Optimizing Heart Disease Prediction Models through SMOTE: Addressing Data Imbalance
تحسين نماذج التنبؤ بأمراض القلب باستخدام SMOTE: معالجة اختلال توازن البيانات
2024 4th International Conference on Emerging Smart Technologies and Applications (eSmarTA) · 2024 · pp. 1–10
Abstract
The problem of data imbalance poses a significant challenge in the field of medical diagnostics, particularly in heart disease prediction using machine learning models. This study investigates the application of the Synthetic Minority Over-sampling Technique (SMOTE) to address this imbalance and improve the predictive accuracy of heart disease models. Through a rigorous methodology involving data collection, preprocessing, and the evaluation of 21 machine learning models, the study compares the performance of models trained on both original and SMOTE-balanced datasets.

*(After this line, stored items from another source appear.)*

-- ==== Sys2Proof/Machine/Bm.lean ====
section
/-! DEFINITION. The buffer manager and the scratch banks (chapter 14): pools, handles, ownership chains, the leak audit and
bank handovers. -/

namespace Sys2Proof.Machine

/-- Size of a buffer of pool `p` (Table 14-5). -/
def Bm.size (p : Nat) : Nat := 256 * 4 ^ p

/-- One GiB. -/
abbrev gib : Nat := 2 ^ 30
/-- One frame of the memory map, 2 MiB. -/
abbrev frameB : Nat := 0x200000

/-- REPLAY_GIB in force (TE_REPLAY_SIZE). -/
def Block.replayGib (b : Block) : Nat := b.fld R.teReplaySize 7 0

/-- Base of the staging and buffer-pool region (R503). -/
def Block.stagingBase (b : Block) : Nat := 0x300000000 + b.replayGib * gib

/-- Size of the staging and buffer-pool region (R503). -/
def Block.stagingSize (b : Block) : Nat := b.memTop - b.bm.residGib * gib - b.stagingBase

/-- The pool area in memory: staging less its tables and bitmaps, less what channel retirement took (R373). -/
def Block.poolArea (b : Block) : Nat := b.stagingSize - (b.bm.tabs.length + b.bm.lost) * frameB

/-- Bytes of the banks the BM owns: 256 KiB, or 64 KiB for a dual-port bank. -/
def Block.bankArea (b : Block) : Nat := Bits.sum (b.bm.banks.map fun k => if k < 768 then 0x40000 else 0x10000)

/-- Pool `p` is placed in scratch. -/
def Block.poolScr (b : Block) (p : Nat) : Bool := b.bm.place.getD p 0 == 1

/-- Frames of memory that the shares give pool `p`, none when it is placed in scratch; pool 7 holds an even number of frames. -/
def Block.poolTarget (b : Block) (p : Nat) : Nat :=
  let n := b.poolArea * b.bm.share.getD p 0 / 1024 / frameB
  if b.poolScr p then 0 else if p = 7 then n / 2 * 2 else n

/-- Scratch byte address and size of a bank. -/
def Bm.bankRange (n : Nat) : Nat × Nat := if n < 768 then (n * 0x40000, 0x40000) else (768 * 0x40000 + (n - 768) * 0x10000, 0x10000)

/-- The scratch bank of a scratch byte address: single-port banks first, then dual-port banks. -/
def Bm.bankOf (a : Nat) : Nat := if a < 768 * 0x40000 then a / 0x40000 else 768 + (a - 768 * 0x40000) / 0x10000

/-- The banks that `n` bytes of scratch from `a` touch. -/
def Bm.banksIn (a n : Nat) : List Nat := ((List.range (Bits.ceilDiv n 0x10000)).map fun i => Bm.bankOf (a + i * 0x10000)).eraseDups

/-- Bytes of scratch that the shares give pool `p`, none when it is placed in memory. -/
def Block.scrTarget (b : Block) (p : Nat) : Nat := if b.poolScr p then b.bankArea * b.bm.share.getD p 0 / 1024 else 0

/-- The banks that pool `p` holds, ascending. -/
def Block.scrBanks (b : Block) (p : Nat) : List Nat := (b.bm.scr.filter fun e => e.2 == p).map (·.1)

/-- Bytes of a list of banks. -/
def Bm.bytesOf (l : List Nat) : Nat := Bits.sum (l.map fun n => (Bm.bankRange n).2)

The findings indicate that models trained on SMOTE-balanced datasets showed statistically significant improvements in precision, F1-score, and often recall, with varied impacts on accuracy depending on the dataset. Key performance metrics such as accuracy, precision, recall, and F1-score are analyzed using t-tests to assess the statistical significance of improvements offered by SMOTE. Notably, the enhancements were particularly evident in precision and F1-score across the Cleveland and Statlog heart disease datasets, demonstrating SMOTE’s ability to enhance model performance effectively. This study aims to demonstrate the potential of SMOTE in enhancing model performance, thus contributing to more effective and reliable heart disease diagnostics.